-- ==== Sys2Proof/Laws/LeavesStartup.lean ====
section
/-! SUPPORT. What each operation of Machine/Startup.lean leaves. -/

set_option linter.unusedTactic false
set_option linter.unreachableTactic false

namespace Sys2Proof.Machine

theorem State.setHub_leaves {P : Nat} {s₀ s : State} (hP : P &&& 1048576 = 1048576) (h : Leaves P s₀ s) (f : HubSt → HubSt) :
    Leaves P s₀ (State.setHub s f) := by
  unfold State.setHub
  repeat' first
    | with_reducible assumption | dsimp only | with_reducible apply Leaves.set_hub (part_trans hP (by decide))

theorem execRailBelowReset_leaves {P : Nat} {s₀ s : State} (hP : P &&& 4398046510588 = 4398046510588) (h : Leaves P s₀ s) (rail : Rail) :
    OutLeaves P s₀ (execRailBelowReset rail s) := by
  unfold execRailBelowReset
  repeat' first
    | with_reducible assumption | with_reducible apply OutLeaves.next
    | with_reducible apply State.hubReset_leaves (part_trans hP (by decide))
    | with_reducible apply State.safetyEval_leaves (part_trans hP (by decide))
    | with_reducible apply State.setSafety_leaves (part_trans hP (by decide)) | split | with_reducible intro _
    | dsimp only

theorem State.sampleStraps_leaves {P : Nat} {s₀ s : State} (hP : P &&& 1099511627776 = 1099511627776) (h : Leaves P s₀ s) (role profile : Nat) :
    Leaves P s₀ (State.sampleStraps s role profile) := by
  unfold State.sampleStraps
  repeat' first
    | with_reducible assumption | with_reducible exact cov_trans hP (by decide)
    | with_reducible apply State.put_leaves | with_reducible apply State.wr_leaves | with_reducible apply Leaves.ite
    | split | with_reducible intro _ | dsimp only

theorem State.takeClasses_leaves {P : Nat} {s₀ s : State} (hP : P &&& 21474840576 = 21474840576) (h : Leaves P s₀ s) :
    Leaves P s₀ (State.takeClasses s) := by
  unfold State.takeClasses
  repeat' first
    | with_reducible assumption | with_reducible exact cov_trans hP (by decide) | with_reducible apply State.wr_leaves
    | with_reducible apply Leaves.foldl | with_reducible intro _ | dsimp only
    | with_reducible apply Leaves.set_zdp (part_trans hP (by decide))

theorem State.takeIdentity_leaves {P : Nat} {s₀ s : State} (hP : P &&& 8 = 8) (h : Leaves P s₀ s) :
    Leaves P s₀ (State.takeIdentity s) := by
  unfold State.takeIdentity
  repeat' first
    | with_reducible assumption | with_reducible apply State.setObjN_leaves (part_trans hP (by decide))
    | with_reducible intro _ | dsimp only

theorem State.badEntry_leaves {P : Nat} {s₀ s : State} (hP : P &&& 103079229960 = 103079229960) (h : Leaves P s₀ s) (slot : Nat) :
    Leaves P s₀ (State.badEntry s slot) := by
  unfold State.badEntry
  repeat' first
    | with_reducible assumption | with_reducible apply State.alarm_leaves (part_trans hP (by decide))
    | with_reducible apply State.setUnit_leaves (part_trans hP (by decide)) | with_reducible apply Leaves.ite | split
    | with_reducible intro _ | dsimp only

theorem State.showRetired_leaves {P : Nat} {s₀ s : State} (hP : P &&& 33151911936 = 33151911936) (h : Leaves P s₀ s) (slot : Nat) :
    Leaves P s₀ (State.showRetired s slot) := by
  unfold State.showRetired
  repeat' first
    | with_reducible assumption | with_reducible exact cov_trans hP (by decide)
    | with_reducible apply State.setSlot_leaves (part_trans hP (by decide))
    | with_reducible apply State.setUnit_leaves (part_trans hP (by decide)) | with_reducible apply State.wr_leaves
    | with_reducible apply Leaves.ite | split | with_reducible intro _ | dsimp only

theorem State.startHealth_leaves {P : Nat} {s₀ s : State} (hP : P &&& 136231139848 = 136231139848) (h : Leaves P s₀ s) (bad : List (Fin 456)) :
    Leaves P s₀ (State.startHealth s bad) := by
  unfold State.startHealth
  repeat' first
    | with_reducible assumption | with_reducible apply State.badEntry_leaves (part_trans hP (by decide))
    | with_reducible apply State.countRetired_leaves (part_trans hP (by decide))
    | with_reducible apply State.countSpares_leaves (part_trans hP (by decide))
    | with_reducible apply State.showRetired_leaves (part_trans hP (by decide)) | with_reducible apply Leaves.foldl
    | with_reducible apply Leaves.foldl_fst | with_reducible intro _ | dsimp only

theorem State.startGauge_leaves {P : Nat} {s₀ s : State} (hP : P &&& 102760448 = 102760448) (h : Leaves P s₀ s) (cal : Option Calibration) :
    Leaves P s₀ (State.startGauge s cal) := by
  unfold State.startGauge
  repeat' first
    | with_reducible assumption | with_reducible exact cov_trans hP (by decide)
    | with_reducible apply State.forecast_leaves (part_trans hP (by decide)) | with_reducible apply State.raise_leaves
    | with_reducible apply State.replan_leaves (part_trans hP (by decide))
    | with_reducible apply State.setExcluded_leaves (part_trans hP (by decide)) | with_reducible apply State.wr_leaves
    | with_reducible apply Leaves.foldl | with_reducible apply Leaves.foldl_fst
    | with_reducible apply Leaves.foldl_snd | split | with_reducible intro _ | dsimp only
    | with_reducible apply Leaves.set_fabric (part_trans hP (by decide))

theorem State.recovery_leaves {P : Nat} {s₀ s : State} (hP : P &&& 1099512676352 = 1099512676352) (h : Leaves P s₀ s) :
    Leaves P s₀ (State.recovery s) := by
  unfold State.recovery
  repeat' first
    | with_reducible assumption | with_reducible exact cov_trans hP (by decide)
    | with_reducible apply State.setHub_leaves (part_trans hP (by decide)) | with_reducible apply State.wr_leaves
    | with_reducible intro _ | dsimp only

theorem State.startBoot_leaves {P : Nat} {s₀ s : State} (hP : P &&& 1099512676352 = 1099512676352) (h : Leaves P s₀ s) (copies : Nat) :
    Leaves P s₀ (State.startBoot s copies) := by
  unfold State.startBoot
  repeat' first
    | with_reducible assumption | with_reducible apply State.recovery_leaves (part_trans hP (by decide))
    | with_reducible apply State.setHub_leaves (part_trans hP (by decide)) | with_reducible apply Leaves.ite | split
    | with_reducible intro _ | dsimp only

theorem execHubResetRelease_leaves {P : Nat} {s₀ s : State} (hP : P &&& 1373285531144 = 1373285531144) (h : Leaves P s₀ s) (testEn : Bool) (role : BitVec 2) (profile : BitVec 3) (cal : Option Calibration) (bad : List (Fin 456)) (copies : BitVec 2) :
    OutLeaves P s₀ (execHubResetRelease testEn role profile cal bad copies s) := by
  unfold execHubResetRelease
  repeat' first
    | with_reducible assumption | with_reducible exact cov_trans hP (by decide) | with_reducible apply OutLeaves.next
    | with_reducible apply State.alarm_leaves (part_trans hP (by decide))
    | with_reducible apply State.ltRecheck_leaves (part_trans hP (by decide)) | with_reducible apply State.put_leaves
    | with_reducible apply State.raise_leaves | with_reducible apply State.recheck_leaves (part_trans hP (by decide))
    | with_reducible apply State.sampleStraps_leaves (part_trans hP (by decide))
    | with_reducible apply State.setHub_leaves (part_trans hP (by decide))
    | with_reducible apply State.startBoot_leaves (part_trans hP (by decide))
    | with_reducible apply State.startGauge_leaves (part_trans hP (by decide))
    | with_reducible apply State.startHealth_leaves (part_trans hP (by decide))
    | with_reducible apply State.takeClasses_leaves (part_trans hP (by decide))
    | with_reducible apply State.takeIdentity_leaves (part_trans hP (by decide)) | with_reducible apply OutLeaves.ite
    | with_reducible apply Leaves.ite | split | with_reducible intro _ | dsimp only
    | with_reducible apply Leaves.set_time (part_trans hP (by decide))

theorem State.loadImage_leaves {P : Nat} {s₀ s : State} (hP : P &&& 36 = 36) (h : Leaves P s₀ s) (slot : Nat) (i : Image) :
    Leaves P s₀ (State.loadImage s slot i) := by
  unfold State.loadImage
  repeat' first
    | with_reducible assumption | with_reducible apply State.gristPut_leaves (part_trans hP (by decide))
    | with_reducible apply Leaves.foldl | with_reducible intro _ | dsimp only

theorem State.restoreSettings_leaves {P : Nat} {s₀ s : State} (hP : P &&& 4398021803564 = 4398021803564) (h : Leaves P s₀ s) :
    Leaves P s₀ (State.restoreSettings s) := by
  unfold State.restoreSettings
  repeat' first
    | with_reducible assumption | with_reducible apply State.follow_leaves (part_trans hP (by decide))
    | with_reducible apply State.settingHook_leaves (part_trans hP (by decide)) | with_reducible apply Leaves.ite
    | with_reducible apply Leaves.foldl | with_reducible apply Leaves.foldl_fst | split | with_reducible intro _
    | dsimp only

theorem State.startTrial_leaves {P : Nat} {s₀ s : State} (hP : P &&& 1099512676352 = 1099512676352) (h : Leaves P s₀ s) (slot : Nat) :
    Leaves P s₀ (State.startTrial s slot) := by
  unfold State.startTrial
  repeat' first
    | with_reducible assumption | with_reducible exact cov_trans hP (by decide)
    | with_reducible apply State.raise_leaves | with_reducible apply State.setHub_leaves (part_trans hP (by decide))
    | with_reducible apply State.wr_leaves | with_reducible apply trial_leaves | with_reducible apply Leaves.ite
    | with_reducible apply Leaves.getD | split | with_reducible intro _ | dsimp only

theorem State.startAlarm_leaves {P : Nat} {s₀ s : State} (hP : P &&& 103079229960 = 103079229960) (h : Leaves P s₀ s) (code : Nat) (word : Option Nat) :
    Leaves P s₀ (State.startAlarm s code word) := by
  unfold State.startAlarm
  repeat' first
    | with_reducible assumption | with_reducible apply State.alarmWith_leaves (part_trans hP (by decide))
    | with_reducible apply State.endLostSubs_leaves (part_trans hP (by decide))
    | with_reducible apply State.nextFresh_leaves (part_trans hP (by decide)) | split | with_reducible intro _
    | dsimp only

theorem State.enter_leaves {P : Nat} {s₀ s : State} (hP : P &&& 4398027046444 = 4398027046444) (h : Leaves P s₀ s) (slot : Nat) :
    Leaves P s₀ (State.enter s slot) := by
  unfold State.enter
  repeat' first
    | with_reducible assumption | with_reducible exact cov_trans hP (by decide)
    | with_reducible apply State.loadImage_leaves (part_trans hP (by decide)) | with_reducible apply State.put_leaves
    | with_reducible apply State.restoreSettings_leaves (part_trans hP (by decide))
    | with_reducible apply State.setHub_leaves (part_trans hP (by decide))
    | with_reducible apply State.startAlarm_leaves (part_trans hP (by decide))
    | with_reducible apply State.startTrial_leaves (part_trans hP (by decide))
    | with_reducible apply State.takeSettings_leaves (part_trans hP (by decide))
    | with_reducible apply State.wr_leaves | with_reducible apply Leaves.ite | with_reducible apply Leaves.getD
    | split | with_reducible intro _ | dsimp only | with_reducible apply Leaves.set_zdp (part_trans hP (by decide))

theorem execImageVerify_leaves {P : Nat} {s₀ s : State} (hP : P &&& 4398027046444 = 4398027046444) (h : Leaves P s₀ s) (readOk : Bool) :
    OutLeaves P s₀ (execImageVerify readOk s) := by
  unfold execImageVerify
  repeat' first
    | with_reducible assumption | with_reducible exact cov_trans hP (by decide) | with_reducible apply OutLeaves.next
    | with_reducible apply State.enter_leaves (part_trans hP (by decide)) | with_reducible apply State.put_leaves
    | with_reducible apply State.recovery_leaves (part_trans hP (by decide))
    | with_reducible apply State.setHub_leaves (part_trans hP (by decide)) | with_reducible apply State.wr_leaves
    | with_reducible apply OutLeaves.ite | with_reducible apply Leaves.ite | with_reducible apply Leaves.getD | split
    | with_reducible intro _ | dsimp only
########################################
WORK REQUIRED
Return every line of the material in which the word "false" is found.

EXPECTED ANSWER
set_option linter.unusedTactic false
set_option linter.unreachableTactic false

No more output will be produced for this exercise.